PROBLEM: Within the records, find every line that includes the word "updTrack" and copy it.

DATA EXTRACTS:
■ ■ ■

-- ==== Sys2Proof/Machine/Step.lean ====
section
/-! DEFINITION. Step: one clock cycle of the block (00_scope.md R6, 45_host_interface.md R161). -/

namespace Sys2Proof.Machine

/-- One step: the request on the input ports is carried out (log 1). -/
def step (s : State) : Host.Outcome State Fault Refusal :=
  runCycle (portsNow s).op (consumePorts s)

/-- `s` with a table word placed where the next step takes its frame from (log 2, log 13). -/
def State.withFetchWord (s : State) (nbits w : Nat) : State :=
  placeFrameWord (frameOfTableWord nbits w).toWord s

end Sys2Proof.Machine
end

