-- ==== Sys2Proof/Tests/Slice0.lean ====
section
/-! SUPPORT. Tests/Slice0: small tests whose expected results come from the spec (mostly 95_test_vectors.md), and for every
statement with hypotheses a witness that meets them all. -/

open Sys2Proof Sys2Proof.Machine

namespace Sys2Proof.Tests

/-- The source's example key K (95_test_vectors.md). -/
def keyK : Key := ⟨0xC4, 0xC6, 0xC0, 0x92, 0x40, 0x23, 0xDC, 0x96⟩

/-- The all-zero frame, also the key Z. -/
def zeros : Frame := ⟨0, 0, 0, 0, 0, 0, 0, 0⟩

/-- A plaintext CO2 400 frame (V10). -/
def frameCo2 : Frame := ⟨0x50, 0x01, 0x90, 0xE1, 0x0D, 0, 0, 0⟩

/-- A keyed state with the given ACC entries and pushed frames. -/
def keyed (acc : List (OpCode × Value)) (fs : List Frame) : State :=
  { State.reset with key := some keyK, acc := ⟨acc⟩, inputs := fs.map pushPorts }

/-! ### Well-formedness: the check refuses each excluded op-code (R82) -/

theorem test_unk_refuses_co2 : (Instr.unk 0x50 1 zeroPad).wellFormed = false := by decide
theorem test_unk_refuses_temp : (Instr.unk 0x42 1 zeroPad).wellFormed = false := by decide
theorem test_unk_refuses_hum : (Instr.unk 0x44 1 zeroPad).wellFormed = false := by decide
theorem test_unk_accepts_others : (Instr.unk 0x6D 1 zeroPad).wellFormed = true := by decide

/-! ### Decoding: words written out from format F (R71) and from V10, V12, V18 -/

/-- op 0x50, value 400 = 0x0190, chk 0xE1, terminator 0x0D, pad 0. -/
theorem test_decode_co2 : decodeTableWord 64 0x500190E10D000000 = some (.co2 400 zeroPad) := by decide
/-- op 0x42, value 5000 = 0x1388, chk 0xDD. -/
theorem test_decode_temp : decodeTableWord 64 0x421388DD0D000000 = some (.temp 5000 zeroPad) := by decide
/-- op 0x44, value 4567 = 0x11D7, chk 0x2C. -/
theorem test_decode_hum : decodeTableWord 64 0x4411D72C0D000000 = some (.hum 4567 zeroPad) := by decide
/-- op 0xFF, value 0xFFFF, chk 0xFD with the carry dropped (V10). -/
theorem test_decode_unk : decodeTableWord 64 0xFFFFFFFD0D000000 = some (.unk 0xFF 0xFFFF zeroPad) := by decide
/-- R82: the table's match bits alone do not satisfy its chk_rule for CO2 (0x50 ≠ 0). -/
theorem test_decode_match_alone_refused : decodeTableWord 64 0x500000000D000000 = none := by decide
/-- V11: the terminator alone wrong. -/
theorem test_decode_wrong_terminator : decodeInstr keyK ⟨0xF5, 0xDC, 0x66, 0x20, 0x81, 0x46, 0xBF, 0x2A⟩ =
    .checksumError ⟨⟨0xF5, 0xDC, 0x66, 0x20, 0x81, 0x46, 0xBF, 0x2A⟩, ⟨0x50, 0x01, 0x90, 0xE1, 0x0C, 0, 0, 0⟩⟩ := by
  decide
/-- V12: a frame valid in both readings is plaintext. -/
theorem test_decode_dual_valid : decodeInstr keyK ⟨0x42, 0xE0, 0x66, 0x88, 0x0D, 0, 0, 0x02⟩ =
    .instr (.temp 0xE066 ⟨0, 0, 2⟩) := by decide
/-- V8 row l: the phases on distinct bytes. -/
theorem test_phase1_distinct : phase1 ⟨0x01, 0x23, 0x45, 0x67, 0x89, 0xAB, 0xCD, 0xEF⟩ =
    ⟨0x45, 0x89, 0x01, 0xEF, 0x23, 0xCD, 0xAB, 0x67⟩ := by decide
/-- V8 row l, the whole transform. -/
theorem test_xform_distinct : xform keyK ⟨0x01, 0x23, 0x45, 0x67, 0x89, 0xAB, 0xCD, 0xEF⟩ =
    ⟨0xAC, 0xE2, 0xA2, 0x59, 0xA5, 0xEA, 0x3B, 0xA8⟩ := by decide
/-- V14 row 1: the low 3 bits of byte 7 wrap into byte 0. -/
theorem test_phase3_wraps : phase3 ⟨0, 0, 0, 0, 0, 0, 0, 7⟩ = ⟨0xE0, 0, 0, 0, 0, 0, 0, 0⟩ := by decide
/-- V9: ENC of TEMP 4373. -/
theorem test_enc_temp : (AsmLine.wire (.temp 4373 zeroPad)).assemble keyK =
    some ⟨0x99, 0xE4, 0xF6, 0x20, 0x05, 0x46, 0xBF, 0x62⟩ := by decide
/-- V9, last row: a `.wire` line whose frame is plaintext-valid is an error. -/
theorem test_wire_error : (AsmLine.wire (.temp 0xD21C ⟨0xF1, 0xE8, 0x41⟩)).assemble keyK = none := by decide
/-- V19: one wrong key bit. -/
theorem test_wrong_key : xform ⟨0xCC, 0xC6, 0xC0, 0x92, 0x40, 0x23, 0xDC, 0x96⟩
    ⟨0xF5, 0xE4, 0x66, 0x20, 0x81, 0x46, 0xBF, 0x2A⟩ = ⟨0x51, 0x01, 0x90, 0xE1, 0x0D, 0, 0, 0⟩ := by decide
/-- Nine bytes are no frame (R53). -/
theorem test_nine_bytes : decodeBytes keyK [0x50, 1, 0x90, 0xE1, 0x0D, 0, 0, 0, 0] = .error .wrongLength := rfl
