/-- A row after a raw reading (R29). -/
def confirmRow (t : Track) (row : TrackRow) (raw : Bool) : TrackRow :=
  if raw = row.isOpen then { row with count := 0 }
  else if row.count + 1 ≥ (if row.isOpen then t.closeConfirm else t.openConfirm) then { isOpen := raw, count := 0 }
  else { row with count := row.count + 1 }

/-- The row of a map slot after stage 2; the row of an UNASSIGNED slot is left alone. -/
def rowAfter (r : Ring) (t : Track) (slot : Nat) : TrackRow :=
  let e := t.map.get (Fin.ofNat 112 slot)
  let row := t.rows.get (Fin.ofNat 112 slot)
  if e.fn = 0 then row else confirmRow t row (rawOpen r t e)

/-- The map slots whose confirmed state goes to `b` in this line. -/
def slotsTurning (r : Ring) (t : Track) (b : Bool) : List Nat :=
  (List.range 112).filter
    (fun slot => decide ((t.rows.get (Fin.ofNat 112 slot)).isOpen ≠ b) && decide ((rowAfter r t slot).isOpen = b))

/-- Stage 2. -/
def stageConfirm (s : State) : State :=
  updTrack
    (fun t =>
      { t with
        rows := Bank.tabulate 112 (rowAfter s.ring t)
        decode :=
          t.decode.map
            (fun d => { d with opened := slotsTurning s.ring t true, closed := slotsTurning s.ring t false }) }) s

/-! ## Stage 3: expression inputs (R30, R70) -/

/-- A track function is confirmed open; an absent one reads as closed (R22). -/
def Track.fnOpen (t : Track) (fn : Nat) : Bool :=
  (List.range 112).any (fun slot => decide ((t.map.get (Fin.ofNat 112 slot)).fn = fn) && t.slotOpen slot)

/-- A side record after the hand-over; `first` is the code of its STEP1 track (R70). -/
def sideInputs (t : Track) (first exprBase : Nat) (side : Side) : Side :=
  let step := bit (t.fnOpen first) 0 + bit (t.fnOpen (first + 1)) 1 + bit (t.fnOpen (first + 2)) 2
  { side with
    step := step
    target := min 31 (exprBase + 3 * step) * 16
    swell := t.fnOpen (first + 3)
    fade := t.fnOpen (first + 4)
    rush := t.fnOpen (first + 5)
    accent := t.fnOpen (first + 6) }

/-- The Expression Unit's copy of EXPR_BASE (R67). -/
def Expression.base (e : Expression) : Nat :=
  match e.copies with
  | none => 0
  | some c => c.exprBase

/-- Stage 3. -/
def stageExpression (s : State) : State :=
  setExprRest (s.track.fnOpen 91) s.expr.copies s.expr.sample
    (setSides (sideInputs s.track 93 s.expr.base s.expr.bass) (sideInputs s.track 100 s.expr.base s.expr.treble) s)

/-! ## Stage 4: pedal targets (R31) -/

/-- The target depth of a pedal (R31). -/
def State.pedalTarget (s : State) (p : Pedal) : Nat :=
  match p with
  | .damper => if s.track.fnOpen 89 then 15 else if s.track.fnOpen 90 then s.shadow.halfDepth else 0
  | .soft => if s.track.fnOpen 91 then 15 else 0
  | .sostenuto => if s.track.fnOpen 92 then 15 else 0

/-- The due instant of the line in progress. -/
def State.lineDueAt (s : State) : Instant := s.clock.lineDue.getD s.now

/-- The due instant of an entry by its lead (R84). -/
def State.entryDue (s : State) (lead : Nat) : Instant := s.lineDueAt + Config.unit * (s.shadow.lookahead - lead)

/-- One pedal's part of stage 4 (R31). -/
def pedalStage (s : State) (p : Pedal) : State :=
  if s.pedalTarget p = (s.pedals.pedal p).target then s
  else
    makeEntry
      { act := .move p (s.pedalTarget p), due := s.entryDue (s.shadow.pedalLead p), tag := s.ring.lineTag }
      (updPedal p (fun r => { r with target := s.pedalTarget p }) s)

/-- Stage 4. -/
def stagePedals (s : State) : State := allPedals.foldl pedalStage s

/-! ## Stages 5 and 6: note-offs and note-ons (R33, R34, R66, R78) -/

/-- The NOTE track of key k is among the slots. -/
def Track.noteAmong (t : Track) (slots : List Nat) (k : Key) : Bool :=
  slots.any (fun slot => decide ((t.map.get (Fin.ofNat 112 slot)).fn = keyNumber k))

def State.lineOpened (s : State) : List Nat :=
  match s.track.decode with
  | none => []
  | some d => d.opened

def State.lineClosed (s : State) : List Nat :=
  match s.track.decode with
  | none => []
  | some d => d.closed

/-- One key's part of stage 5 (R33). -/
def noteOff (s : State) (k : Key) : State :=
  if s.track.noteAmong s.lineClosed k ∧ (s.key k).state ≠ .locked then
    makeEntry
      { act := .release k (s.track.serials.get k), due := s.entryDue s.shadow.releaseLead, tag := s.ring.lineTag } s
  else s

/-- The keys of stages 5 and 6, in ascending order, from a key index up to another (R33, R34). -/
def keysFrom (lo hi : Nat) : List Key := allKeys.filter (fun k => decide (lo ≤ k.val) && decide (k.val < hi))

/-- Stage 5, for the keys whose turn comes now. -/
def stageNoteOffs (keys : List Key) (s : State) : State := keys.foldl noteOff s

/-- The side of key k at this line (R66): true for TREBLE. -/
def isTreble (copies : ExprCopies) (sample : Sample) (k : Key) : Bool :=
  match (sample.voices.get k).side with
  | .auto => decide (copies.splitKey ≤ keyNumber k)
  | .bass => false
  | .treble => true

/-- A sum clamped to 1 to 127 (R78). -/
def clampDrive (z : Int) : Nat := if z < 1 then 1 else if 127 < z then 127 else z.toNat

/-- The drive level of a note-on of key k (R78). With no copies or no sample no line is ever decoded (R67). -/
def Expression.driveLevel (e : Expression) (k : Key) : Nat :=
  match e.copies, e.sample with
  | some c, some m =>
    let treble := isTreble c m k
    let side := if treble then e.treble else e.bass
    let i := Fin.ofNat 32 (side.level / 16)
    let entry := if e.soft then m.softMap.get i else m.normal.get i
    let accent := if side.accent then (if treble then m.accentTreble else m.accentBass) else 0
    clampDrive ((entry : Int) + (accent : Int) + (m.voices.get k).trim)
  | _, _ => 1

/-- The note serial counter of key k rises by one, modulo 256 (R32, R34). -/
def bumpSerial (k : Key) (s : State) : State :=
  updTrack (fun t => { t with serials := t.serials.modify k (· + 1) }) s

/-- The STRIKE entry of a note-on of key k (R34, R84). -/
def State.strikeEntry (s : State) (k : Key) : Entry :=
  let d := s.expr.driveLevel k
  { act := .strike k d (s.track.serials.get k), due := s.entryDue (s.curveRow d).lead, tag := s.ring.lineTag }

/-- One key's part of stage 6 (R34); a decode run on under STOP or SILENCE makes no entry (R39). -/
def noteOn (muted : Bool) (s : State) (k : Key) : State :=
  if s.track.noteAmong s.lineOpened k then
    let s1 := bumpSerial k s
    if muted ∨ (s1.key k).state = .locked then s1 else makeEntry (s1.strikeEntry k) s1
  else s

/-- Stage 6, for the keys whose turn comes now. -/
def stageNoteOns (muted : Bool) (keys : List Key) (s : State) : State := keys.foldl (noteOn muted) s

/-! ## Stage 7: END and CUE (R35) -/

/-- The CUE_MARK report for each map slot that opened and holds CUE: at most one, by R22. -/
def cueMarks (s : State) : State :=
  s.lineOpened.foldl
    (fun s slot =>
      if (s.track.map.get (Fin.ofNat 112 slot)).fn = 108 then raise .cueMark (toWord slot) (signedWord s.track.shift) s
      else s) s

/-- END opened in this line. -/
def State.endOpened (s : State) : Bool :=
  s.lineOpened.any (fun slot => decide ((s.track.map.get (Fin.ofNat 112 slot)).fn = 107))

/-- Stage 7; a decode run on under STOP or SILENCE marks no END (R39). -/
def stageMarks (muted : Bool) (s : State) : State :=
  let s1 := cueMarks s
  if s.endOpened && !muted then
    updTrack (fun t => { t with decode := t.decode.map (fun d => { d with endMark := true }) }) s1
  else s1

/-! ## The stage in turn (R23, R38, R39, R82) -/

/-- The work of stage 5 or 6 for the keys given. -/
def noteWork (d : Decode) (keys : List Key) (s : State) : State :=
  if d.stage = 6 then stageNoteOns d.muted keys s
  else if d.muted then s else stageNoteOffs keys s

/-- The work that completes the stage in turn; of stages 5 and 6, for the keys not reached yet. -/
def stageWork (d : Decode) (s : State) : State :=
  if d.stage = 1 then stageTracking s
  else if d.stage = 2 then stageConfirm s
  else if d.stage = 3 then stageExpression s
  else if d.stage = 4 then (if d.muted then s else stagePedals s)
  else if d.stage = 5 ∨ d.stage = 6 then noteWork d (keysFrom d.reached 88) s
  else if d.stage = 7 then stageMarks d.muted s
  else (if d.muted then s else afterTest s.ring.lineTag s)
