-- ==== Sys2Proof/Machine/Keys.lean ====
section
/-! DEFINITION. The rows of the schedule, the firing queue, the key timers, the heat step and the KD period (chapters 5, 6 and 7). -/

namespace Sys2Proof.Machine

/-- The action timer has run out. -/
def timerOut (r : KeyRec) (now : Instant) : Bool :=
  match r.timer with
  | none => false
  | some e => decide (e ≤ now)

/-- The entries whose due instants have arrived are dispatched in order (R91, R92). -/
def onScheduleDispatch (s : State) : State :=
  if s.dispatches then dispatchLoop s.sched.length s else s

/-- R91. The due instant of the first schedule entry arrives. -/
def execScheduleDispatch (t : Instant) (s : State) : Host.Outcome State Fault Refusal :=
  partRow t onScheduleDispatch s

/-- Key k's waiting strike has reached its expiry instant (R98). -/
def onDropLate (k : Key) (s : State) : State :=
  match waitingOf k s.fire.queue with
  | none => s
  | some w => if w.expiry ≤ s.now then dropWaiting k s else s

/-- R98. The expiry instant of key k's waiting strike arrives. -/
def execDropLate (t : Instant) (k : Key) (s : State) : Host.Outcome State Fault Refusal :=
  partRow t (onDropLate k) s

/-- The action timer of a FIRING key has run out (R106). -/
def onPulseEnd (k : Key) (expiryFirst : Bool) (s : State) : State :=
  if (s.key k).state = .firing ∧ timerOut (s.key k) s.now then pulseEnds k expiryFirst s else s

/-- R106. The WIDTH timer of key k expires. -/
def execPulseEnd (t : Instant) (k : Key) (expiryFirst : Bool) (s : State) : Host.Outcome State Fault Refusal :=
  partRow t (onPulseEnd k expiryFirst) s

/-- The action timer of a HOLDING key has run out (R107). -/
def onMinHoldExpiry (k : Key) (s : State) : State :=
  if (s.key k).state = .holding ∧ timerOut (s.key k) s.now then minHoldOut k s else s

/-- R107. The MIN_HOLD timer of key k expires. -/
def execMinHoldExpiry (t : Instant) (k : Key) (s : State) : Host.Outcome State Fault Refusal :=
  partRow t (onMinHoldExpiry k) s

/-- The action timer of a RELEASING key has run out (R111). -/
def onRecoveryExpiry (k : Key) (s : State) : State :=
  if (s.key k).state = .releasing ∧ timerOut (s.key k) s.now then becomesFree k s else s

/-- R111. The RECOVERY timer of key k expires. -/
def execRecoveryExpiry (t : Instant) (k : Key) (s : State) : Host.Outcome State Fault Refusal :=
  partRow t (onRecoveryExpiry k) s

/-- The 50 ms timer of a REST key has run out (R105). -/
def onKeyResetTimerExpiry (k : Key) (s : State) : State :=
  if (s.key k).state = .rest ∧ timerOut (s.key k) s.now then becomesFree k s else s

/-- R105. The 50 ms timer of key k expires. -/
def execKeyResetTimerExpiry (t : Instant) (k : Key) (s : State) : Host.Outcome State Fault Refusal :=
  partRow t (onKeyResetTimerExpiry k) s

/-- A heat step that has fallen due: the 88 keys in ascending order (R125). -/
def onHeatStep (s : State) : State :=
  if s.heat.next ≤ s.now then
    allKeys.foldl heatKey { s with heat := { s.heat with next := s.heat.next + Config.heatPeriod } }
  else s

/-- R125. One heat step. -/
def execHeatStep (t : Instant) (s : State) : Host.Outcome State Fault Refusal :=
  partRow t onHeatStep s

/-- A KD period that has fallen due: every output takes up its applied duty (R122). -/
def onKdPeriodStart (s : State) : State :=
  if s.kdNext ≤ s.now then
    { s with
      kdNext := s.kdNext + Config.kdPeriod
      keys := Bank.tabulate 88 (fun i => { s.key (Fin.ofNat 88 i) with kd := s.appliedDuty (Fin.ofNat 88 i) }) }
  else s

/-- R122. A 50 us KD period starts. -/
def execKdPeriodStart (t : Instant) (s : State) : Host.Outcome State Fault Refusal :=
  partRow t onKdPeriodStart s

end Sys2Proof.Machine
end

■ ■ ■

RESULT OF THIS TASK:
  updTrack
  updTrack (fun t => { t with serials := t.serials.modify k (· + 1) }) s
    updTrack (fun t => { t with decode := t.decode.map (fun d => { d with endMark := true }) }) s1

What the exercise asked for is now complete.